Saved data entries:
=-=-=-=-=

theorem State.serviceEnd_latching (s : State) (core : Nat) (status : Status) : s.Latching (s.serviceEnd core status) := by
  obtain ⟨_, _, h⟩ := s.serviceEnd_eq core status
  rw [h]
  exact .of_eq rfl

theorem State.writeResult_latching (s : State) (core space offset : Nat) (b : Bytes) :
    s.Latching (s.writeResult core space offset b) := by
  simp only [State.writeResult]
  split
  · exact .of_eq rfl
  · exact .of_eq rfl

theorem State.msix_latching (s : State) (fn v : Nat) : s.Latching (s.msix fn v) := by
  simp only [State.msix]
  split
  · exact .of_eq rfl
  · split
    · exact .of_eq rfl
    · exact .of_eq rfl

theorem State.discardHeld_latching (s : State) (a : Nat) : s.Latching (s.discardHeld a) := by
  simp only [State.discardHeld]
  split
  · exact .of_eq rfl
  · split
    · exact .of_eq rfl
    · exact (s.latch_latching ..).trans (.of_eq rfl)

theorem State.wakeSlot_latching (s : State) (a : Nat) : s.Latching (s.wakeSlot a) := by
  obtain ⟨_, h⟩ := s.wakeSlot_eq a
  rw [h]
  exact .of_eq rfl

theorem State.completeTake_latching (s : State) (t : Take) (status : Status) (outcome : Nat) :
    s.Latching (s.completeTake t status outcome) := by
  have hc : s.Latching (s.countTake t.tenant outcome) := .of_eq rfl
  have hq (u : State) (n q : Nat) (f : QPair → QPair) : u.Latching (u.onQ n q f) := .of_eq rfl
  simp only [State.completeTake]
  split
  · split
    · split
      · exact hc.trans ((State.writeResult_latching ..).trans (State.serviceEnd_latching ..))
      · exact hc
    · exact hc
  · split
    · exact hc
    · split
      · exact hc.trans (hq ..)
      · split
        · exact hc.trans ((State.dmaWrite_latching ..).trans ((hq ..).trans (State.msix_latching ..)))
        · exact hc.trans ((State.dmaWrite_latching ..).trans (hq ..))

/-! ### What a change of mode leaves of the Guard -/

/-- `u` is the Guard `t` but for its Evidence Log, and for whether a re-provisioning awaits its cause. -/
def Tg.Appended (t u : Tg) : Prop := ∃ q n h x r, u = { t with
  queue := q, nextSeq := n, head := h, suppressed := x, reprovisioned := r }

theorem Tg.Appended.refl (t : Tg) : t.Appended t := ⟨_, _, _, _, _, rfl⟩

theorem Tg.Appended.trans {t u w : Tg} (h : t.Appended u) (h' : u.Appended w) : t.Appended w := by
  obtain ⟨_, _, _, _, _, rfl⟩ := h
  obtain ⟨_, _, _, _, _, rfl⟩ := h'
  exact ⟨_, _, _, _, _, rfl⟩

/-- From `s` to `t` the Guard gains records alone, the key handles, the time, the boot count and the life cycle stay, and no
latch loses a bit. -/
structure State.Kept (s t : State) : Prop where
  tg : s.tg.Appended t.tg
  handles : t.krf.handles = s.krf.handles
  time : t.tb = s.tb
  boot : t.pwr.bootCount = s.pwr.bootCount
  lcState : t.lc.state = s.lc.state
  latched : s.Latching t

theorem State.Kept.trans (h : s.Kept t) (h' : t.Kept u) : s.Kept u :=
  ⟨h.tg.trans h'.tg, h'.handles.trans h.handles, h'.time.trans h.time, h'.boot.trans h.boot, h'.lcState.trans h.lcState,
    h.latched.trans h'.latched⟩

/-- In addition the whole key register file and the mode stay. -/
structure State.Guarded (s t : State) : Prop extends s.Kept t where
  krf : t.krf = s.krf
  mode : t.pwr.mode = s.pwr.mode

theorem State.Guarded.of_eq (htg : t.tg = s.tg) (hk : t.krf = s.krf) (htb : t.tb = s.tb) (hp : t.pwr = s.pwr) (hlc : t.lc = s.lc)
    (hl : s.Latching t) : s.Guarded t :=
  ⟨⟨htg ▸ .refl _, hk ▸ rfl, htb, hp ▸ rfl, hlc ▸ rfl, hl⟩, hk, hp ▸ rfl⟩

theorem State.Guarded.refl (s : State) : s.Guarded s := .of_eq rfl rfl rfl rfl rfl (.of_eq rfl)

theorem State.Guarded.trans (h : s.Guarded t) (h' : t.Guarded u) : s.Guarded u :=
  ⟨h.toKept.trans h'.toKept, h'.krf.trans h.krf, h'.mode.trans h.mode⟩

theorem State.Guarded.foldl {α : Type} {f : State → α → State} (h : ∀ (s : State) (a : α), s.Guarded (f s a)) (l : List α)
    (s : State) : s.Guarded (l.foldl f s) :=
  List.foldlRecOn (motive := s.Guarded) l f (.refl s) fun _ hs a _ => hs.trans (h _ a)

theorem State.Finished.guarded (h : s.Finished t) (hl : s.Latching t) : s.Guarded t := by
  obtain ⟨_, _, _, _, _, _, _, _, _, _, rfl⟩ := h
  exact .of_eq rfl rfl rfl rfl rfl hl

theorem State.journal_guarded (s : State) (body tail : Bytes) : s.Guarded (s.journal body tail) := by
  have hl := s.journal_latching body tail
  obtain ⟨_, _, _, _, _, _, _, h⟩ := s.journal_eq body tail
  rw [h] at hl ⊢
  exact .of_eq rfl rfl rfl rfl rfl hl

theorem State.serviceEnd_guarded (s : State) (core : Nat) (status : Status) : s.Guarded (s.serviceEnd core status) :=
  (s.serviceEnd_finished ..).guarded (s.serviceEnd_latching ..)

theorem State.discardHeld_guarded (s : State) (a : Nat) : s.Guarded (s.discardHeld a) := by
  have hl := s.discardHeld_latching a
  obtain ⟨_, _, h⟩ := s.discardHeld_eq a
  rw [h] at hl ⊢
  exact .of_eq rfl rfl rfl rfl rfl hl

theorem State.wakeSlot_guarded (s : State) (a : Nat) : s.Guarded (s.wakeSlot a) := by
  have hl := s.wakeSlot_latching a
  obtain ⟨_, h⟩ := s.wakeSlot_eq a
  rw [h] at hl ⊢
  exact .of_eq rfl rfl rfl rfl rfl hl

theorem State.onCounts_guarded (s : State) (n : Nat) (f : TakeCounts → TakeCounts) : s.Guarded (s.onCounts n f) :=
  .of_eq rfl rfl rfl rfl rfl (.of_eq rfl)

theorem State.failTakes_guarded (s : State) (p : Take → Bool) (code : Status) : s.Guarded (s.failTakes p code) :=
  .of_eq rfl rfl rfl rfl rfl (.of_eq rfl)

theorem State.oweQueues_guarded (s : State) (code : Status) : s.Guarded (s.oweQueues code) :=
  .of_eq rfl rfl rfl rfl rfl (.of_eq rfl)

theorem State.onDrbg_guarded (s : State) (i : Nat) (f : Instance → Instance) : s.Guarded (s.onDrbg i f) :=
  .of_eq rfl rfl rfl rfl rfl (.of_eq rfl)

theorem State.onEn_guarded (s : State) (f : En → En) : s.Guarded (s.onEn f) := .of_eq rfl rfl rfl rfl rfl (.of_eq rfl)

theorem State.onSz_guarded (s : State) (f : Sz → Sz) : s.Guarded (s.onSz f) := .of_eq rfl rfl rfl rfl rfl (.of_eq rfl)

theorem State.onTd_guarded (s : State) (f : Td → Td) : s.Guarded (s.onTd f) := .of_eq rfl rfl rfl rfl rfl (.of_eq rfl)

theorem State.onHg_guarded (s : State) (f : Hg → Hg) : s.Guarded (s.onHg f) := .of_eq rfl rfl rfl rfl rfl (.of_eq rfl)

theorem State.onLh_guarded (s : State) (f : Lh → Lh) : s.Guarded (s.onLh f) := .of_eq rfl rfl rfl rfl rfl (.of_eq rfl)

theorem State.abandonManifests_guarded (s : State) (p : Manifest → Bool) (code : Status) :
    s.Guarded (s.abandonManifests p code) := by
  unfold State.abandonManifests
  extract_lets gone counted failed released
  have hc : s.Guarded counted := .foldl (fun u (m : Manifest) => (u.onCounts_guarded m.tenant _)) gone s
  exact hc.trans ((counted.failTakes_guarded ..).trans ((failed.onLh_guarded _).trans (released.onTd_guarded _)))

theorem State.drawEnd_guarded (s : State) (reason : Option Nat) (pending : Option Status) :
    s.Guarded (s.drawEnd reason pending) := by
  unfold State.drawEnd
  split
  · exact .refl s
  · extract_lets journaled discarded returned wiped ended
    have hj : s.Guarded journaled := by
      unfold journaled
      split
      · exact .refl s
      · exact s.journal_guarded ..
    have hd : journaled.Guarded discarded := by
      unfold discarded
      split
      · exact journaled.discardHeld_guarded _
      · exact .refl journaled
    have hr : discarded.Guarded returned := by
      unfold returned
      split
      · exact discarded.serviceEnd_guarded ..
      · exact .refl discarded
    have he : returned.Guarded ended := (returned.onDrbg_guarded 76 _).trans (wiped.onSz_guarded _)
    exact hj.trans (hd.trans (hr.trans (he.trans (ended.wakeSlot_guarded _))))

theorem State.evidence_guarded (s : State) (kind code time : Nat) (data : Bytes) (e : Bool) :
    s.Guarded (s.evidence kind code time data e) := by
  simp only [State.evidence]
  split
  · exact ⟨⟨⟨_, _, _, _, _, rfl⟩, rfl, rfl, rfl, rfl, .of_eq rfl⟩, rfl, rfl⟩
  · exact ⟨⟨⟨_, _, _, _, _, rfl⟩, rfl, rfl, rfl, rfl, .of_eq rfl⟩, rfl, rfl⟩

theorem State.addCause_guarded (s : State) (c : Cause) : s.Guarded (s.addCause c) := by
  simp only [State.addCause]
  split
  · exact .refl s
  · exact ⟨⟨.refl _, rfl, rfl, rfl, rfl, .of_eq rfl⟩, rfl, rfl⟩

theorem State.noteEvidence_guarded (s : State) : s.Guarded s.noteEvidence := by
  simp only [State.noteEvidence]
  split
  · exact .refl s
  · exact (s.addCause_guarded _).trans ⟨⟨⟨_, _, _, _, _, rfl⟩, rfl, rfl, rfl, rfl, .of_eq rfl⟩, rfl, rfl⟩

theorem State.noteCause_guarded (s : State) (c : Cause) : s.Guarded (s.noteCause c) := by
  simp only [State.noteCause]
  split
  · exact .refl s
  · exact (s.addCause_guarded c).trans ((State.evidence_guarded ..).trans (State.noteEvidence_guarded _))

theorem State.latch_guarded (s : State) (r : RcReg) (b : Nat) : s.Guarded (s.latch r b) :=
  .of_eq rfl rfl rfl rfl rfl (s.latch_latching r b)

=-=-=-=-=

* [What you should do]:
Among the entries above, how many lines contain the string "only"? Write the number alone.

* [Response below]:
8